DATA FOR THIS EXERCISE section start

-- ==== Sys2Proof/Tests/Slice0.lean ====
section
/-! SUPPORT. Tests of the model's own author: ill-formed terms, words written out from the spec's encodings, single steps
against the spec's vectors (95_test_vectors.md), and for every statement with hypotheses a state that meets them. -/

namespace Sys2Proof.Tests

open Sys2Proof.Machine

/-! ## Small states -/

/-- Every pin an input, every latch Low, the sequencer idle, every pull off. -/
def rf0 : RegFile where
  fsel := pinTable fun _ => 0#3
  latch := pinTable fun _ => false
  pud := 0
  clk := pinTable fun _ => false
  pull := pinTable fun _ => .off

/-- `rf0` with pin 21 an output driving High. -/
def rf21 : RegFile :=
  { rf0 with
    fsel := pinTable fun p => if p.val = 21 then 1#3 else 0#3
    latch := pinTable fun p => decide (p.val = 21) }

/-- `rf0` with code 2 staged and the clock of pin 3 asserted. -/
def rfStrobe : RegFile := { rf0 with pud := 2, clk := pinTable fun p => decide (p.val = 3) }

/-- An open, idle controller. -/
def kOpen : Ctrl where
  isOpen := true
  cmd := none
  step := 0
  t := 0
  rsp := none
  pending := []

/-- A closed, idle controller. -/
def kClosed : Ctrl := { kOpen with isOpen := false }

/-- A controller in flight. -/
def kBusy (c : Command) (step : Nat) (t : Word) : Ctrl := { kOpen with cmd := some c, step := step, t := t }

/-- A controller with a word waiting. -/
def kWord (w : BitVec 64) : Ctrl := { kOpen with pending := [w] }

/-- A state with one controller, pins checked. -/
def st (k : Ctrl) (rf : RegFile) : State where
  rf := rf
  ctrls := [k]
  refused := false
  pinCheck := .checked
  cur := 0
  rdata := 0
  draws := 0
  opens := []
  levels := []
  sched := []

/-- The same with pins unchecked. -/
def stU (k : Ctrl) (rf : RegFile) : State := { st k rf with pinCheck := .unchecked }

/-- A state with turns waiting. -/
def turns (s : State) (ts : List Turn) : State := { s with sched := ts }

/-- Whether a next state passes a check. -/
def nextIs (o : Result) (f : State → Bool) : Bool :=
  match o with
  | .next t => f t
  | .fault _ => false
  | .refused _ => false

/-- The last response of controller 0. -/
def rsp0 (s : State) : Option Word := s.ctrls[0]?.bind Ctrl.rsp

/-! ## Ill-formed terms -/

theorem test_illFormed_readReg : WellFormed (.readReg 1024) = false := by decide
theorem test_illFormed_writeReg : WellFormed (.writeReg 1024 0) = false := by decide
theorem test_illFormed_rdUnlisted : WellFormed (.rdUnlisted 37) = false := by decide
theorem test_illFormed_wrUnlisted : WellFormed (.wrUnlisted 7 0) = false := by decide

/-! ## Words refused by the decoder (EN-12 to EN-25) -/

theorem test_refuse_badOp : decodeCmd 0x7000000000000000#64 = .error .badOp := by decide
theorem test_refuse_pullCode3 : decodeCmd 0x4E00000000000001#64 = .error .pullCode3 := by decide
theorem test_refuse_reserved : decodeCmd 0x6080000000000015#64 = .error .reservedBits := by decide
theorem test_refuse_unused : decodeCmd 0x2100000000000000#64 = .error .unusedField := by decide
theorem test_refuse_readWithData : decodeUop (0b0#1 ++ 0b0000100101#10 ++ 1#32) = .error .readWithData := by decide

/-! ## Words written out field by field

Command words by R81: OP, PULL, DIR, LVL, RSV, PIN. Bus requests and micro-ops by R90: WE, WIDX, WDATA. -/

theorem test_decode_openCmd : decode (.cmd (0b0001#4 ++ 0b00#2 ++ 0b0#1 ++ 0b0#1 ++ 0#24 ++ 0#32)) = .ok .openCmd := by
  decide
theorem test_decode_closeCmd : decode (.cmd (0b0010#4 ++ 0b00#2 ++ 0b0#1 ++ 0b0#1 ++ 0#24 ++ 0#32)) = .ok .closeCmd := by
  decide
theorem test_decode_setPull :
    decode (.cmd (0b0011#4 ++ 0b01#2 ++ 0b0#1 ++ 0b0#1 ++ 0#24 ++ 53#32)) = .ok (.setPull 53 .down) := by decide
theorem test_decode_setup :
    decode (.cmd (0b0100#4 ++ 0b10#2 ++ 0b1#1 ++ 0b0#1 ++ 0#24 ++ 21#32)) = .ok (.setup 21 .output .up) := by decide
theorem test_decode_output :
    decode (.cmd (0b0101#4 ++ 0b00#2 ++ 0b0#1 ++ 0b1#1 ++ 0#24 ++ 21#32)) = .ok (.output 21 .high) := by decide
theorem test_decode_input :
    decode (.cmd (0b0110#4 ++ 0b00#2 ++ 0b0#1 ++ 0b0#1 ++ 0#24 ++ 0xFFFFFFFF#32)) = .ok (.input 0xFFFFFFFF) := by decide
theorem test_decode_readReg : decode (.uop (0b0#1 ++ 0b0000100101#10 ++ 0#32)) = .ok (.readReg 37) := by decide
theorem test_decode_writeReg :
    decode (.uop (0b1#1 ++ 0b0000000111#10 ++ 0x00200000#32)) = .ok (.writeReg 7 0x00200000) := by decide

theorem test_decode_rdFsel0 : decode (.bus (0b0#1 ++ 0b0000000000#10 ++ 0#32)) = .ok .rdFsel0 := by decide
theorem test_decode_wrFsel0 : decode (.bus (0b1#1 ++ 0b0000000000#10 ++ 5#32)) = .ok (.wrFsel0 5) := by decide
theorem test_decode_rdFsel1 : decode (.bus (0b0#1 ++ 0b0000000001#10 ++ 0#32)) = .ok .rdFsel1 := by decide
theorem test_decode_wrFsel1 : decode (.bus (0b1#1 ++ 0b0000000001#10 ++ 5#32)) = .ok (.wrFsel1 5) := by decide
theorem test_decode_rdFsel2 : decode (.bus (0b0#1 ++ 0b0000000010#10 ++ 0#32)) = .ok .rdFsel2 := by decide
theorem test_decode_wrFsel2 : decode (.bus (0b1#1 ++ 0b0000000010#10 ++ 5#32)) = .ok (.wrFsel2 5) := by decide
theorem test_decode_rdFsel3 : decode (.bus (0b0#1 ++ 0b0000000011#10 ++ 0#32)) = .ok .rdFsel3 := by decide
theorem test_decode_wrFsel3 : decode (.bus (0b1#1 ++ 0b0000000011#10 ++ 5#32)) = .ok (.wrFsel3 5) := by decide
theorem test_decode_rdFsel4 : decode (.bus (0b0#1 ++ 0b0000000100#10 ++ 0#32)) = .ok .rdFsel4 := by decide
theorem test_decode_wrFsel4 : decode (.bus (0b1#1 ++ 0b0000000100#10 ++ 5#32)) = .ok (.wrFsel4 5) := by decide
theorem test_decode_rdFsel5 : decode (.bus (0b0#1 ++ 0b0000000101#10 ++ 0#32)) = .ok .rdFsel5 := by decide
theorem test_decode_wrFsel5 : decode (.bus (0b1#1 ++ 0b0000000101#10 ++ 5#32)) = .ok (.wrFsel5 5) := by decide
theorem test_decode_rdSet0 : decode (.bus (0b0#1 ++ 0b0000000111#10 ++ 0#32)) = .ok .rdSet0 := by decide
theorem test_decode_wrSet0 : decode (.bus (0b1#1 ++ 0b0000000111#10 ++ 5#32)) = .ok (.wrSet0 5) := by decide
theorem test_decode_rdSet1 : decode (.bus (0b0#1 ++ 0b0000001000#10 ++ 0#32)) = .ok .rdSet1 := by decide
theorem test_decode_wrSet1 : decode (.bus (0b1#1 ++ 0b0000001000#10 ++ 5#32)) = .ok (.wrSet1 5) := by decide
theorem test_decode_rdClr0 : decode (.bus (0b0#1 ++ 0b0000001010#10 ++ 0#32)) = .ok .rdClr0 := by decide
theorem test_decode_wrClr0 : decode (.bus (0b1#1 ++ 0b0000001010#10 ++ 5#32)) = .ok (.wrClr0 5) := by decide
theorem test_decode_rdClr1 : decode (.bus (0b0#1 ++ 0b0000001011#10 ++ 0#32)) = .ok .rdClr1 := by decide
theorem test_decode_wrClr1 : decode (.bus (0b1#1 ++ 0b0000001011#10 ++ 5#32)) = .ok (.wrClr1 5) := by decide
theorem test_decode_rdLev0 : decode (.bus (0b0#1 ++ 0b0000001101#10 ++ 0#32)) = .ok .rdLev0 := by decide
theorem test_decode_wrLev0 : decode (.bus (0b1#1 ++ 0b0000001101#10 ++ 5#32)) = .ok (.wrLev0 5) := by decide
theorem test_decode_rdLev1 : decode (.bus (0b0#1 ++ 0b0000001110#10 ++ 0#32)) = .ok .rdLev1 := by decide
theorem test_decode_wrLev1 : decode (.bus (0b1#1 ++ 0b0000001110#10 ++ 5#32)) = .ok (.wrLev1 5) := by decide
theorem test_decode_rdPud : decode (.bus (0b0#1 ++ 0b0000100101#10 ++ 0#32)) = .ok .rdPud := by decide
theorem test_decode_wrPud : decode (.bus (0b1#1 ++ 0b0000100101#10 ++ 5#32)) = .ok (.wrPud 5) := by decide
theorem test_decode_rdPudclk0 : decode (.bus (0b0#1 ++ 0b0000100110#10 ++ 0#32)) = .ok .rdPudclk0 := by decide
theorem test_decode_wrPudclk0 : decode (.bus (0b1#1 ++ 0b0000100110#10 ++ 5#32)) = .ok (.wrPudclk0 5) := by decide
theorem test_decode_rdPudclk1 : decode (.bus (0b0#1 ++ 0b0000100111#10 ++ 0#32)) = .ok .rdPudclk1 := by decide
theorem test_decode_wrPudclk1 : decode (.bus (0b1#1 ++ 0b0000100111#10 ++ 5#32)) = .ok (.wrPudclk1 5) := by decide
theorem test_decode_rdUnlisted : decode (.bus (0b0#1 ++ 0b0000000110#10 ++ 0#32)) = .ok (.rdUnlisted 6) := by decide
theorem test_decode_wrUnlisted : decode (.bus (0b1#1 ++ 0b0000101000#10 ++ 5#32)) = .ok (.wrUnlisted 40 5) := by decide

/-- The table's numbering: a command word, a micro-op in whole bytes, an 11-bit key. -/
theorem test_tableWord : decodeTableWord 64 0x3400000000000035 = some (.setPull 53 .down) ∧
    decodeTableWord 48 0x40700200000 = some (.writeReg 7 0x00200000) ∧ decodeTableWord 16 0x425 = some (.wrPud 0) ∧
    decodeTableWord 64 0x3C00000000000001 = none := by decide

/-- The word placed by `withFetchWord` is the next step's: a bus write of FSEL0, and an OUTPUT on a closed controller. -/
theorem test_withFetchWord :
    nextIs (step ((st kClosed rf21).withFetchWord 16 0x402)) (fun t => decide (t.rf.fsel[21] = 0)) = true ∧
      nextIs (step ((st kClosed rf0).withFetchWord 64 0x5100000000000015)) (fun t => rsp0 t == some 5) = true := by decide

/-! ## Operand forms (table IX, LE-1) -/

theorem test_pin_31 : fselIndex 31 = 3 ∧ fselShift 31 = 3 ∧ onehot 31 = 0x80000000#32 ∧ setIndex 31 = 7 ∧
    clrIndex 31 = 10 ∧ levIndex 31 = 13 ∧ pudclkIndex 31 = 38 := by decide
theorem test_pin_32 : fselIndex 32 = 3 ∧ fselShift 32 = 6 ∧ onehot 32 = 0x1#32 ∧ setIndex 32 = 8 ∧
    clrIndex 32 = 11 ∧ levIndex 32 = 14 ∧ pudclkIndex 32 = 39 := by decide
theorem test_littleEndian : wordByte 0x00000008 0 = 0x08 ∧ wordByte 0x00000008 1 = 0 ∧
    wordOfBytes 0x00 0x00 0x20 0x00 = 0x00200000 := by decide
/-- FS-1, FS-4, FS-7. -/
theorem test_replaceField : replaceField 0x00041000 (fselShift 5) .output = 0x00049000 ∧
    replaceField 0xFFFFFFFF (fselShift 9) .output = 0xCFFFFFFF ∧ replaceField 0x7 (fselShift 0) .output = 0x1 := by decide
theorem test_rspWord : rspWord .ok true = 0x100 ∧ rspWord .errAlreadyOpen false = 7 := by decide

DATA FOR THIS EXERCISE section end

**EXERCISE DETAILS**: Go through the listing above line by line and state how many lines include the string "readReg". Write only the number.

**RESPONSE FOR THIS EXERCISE**: 2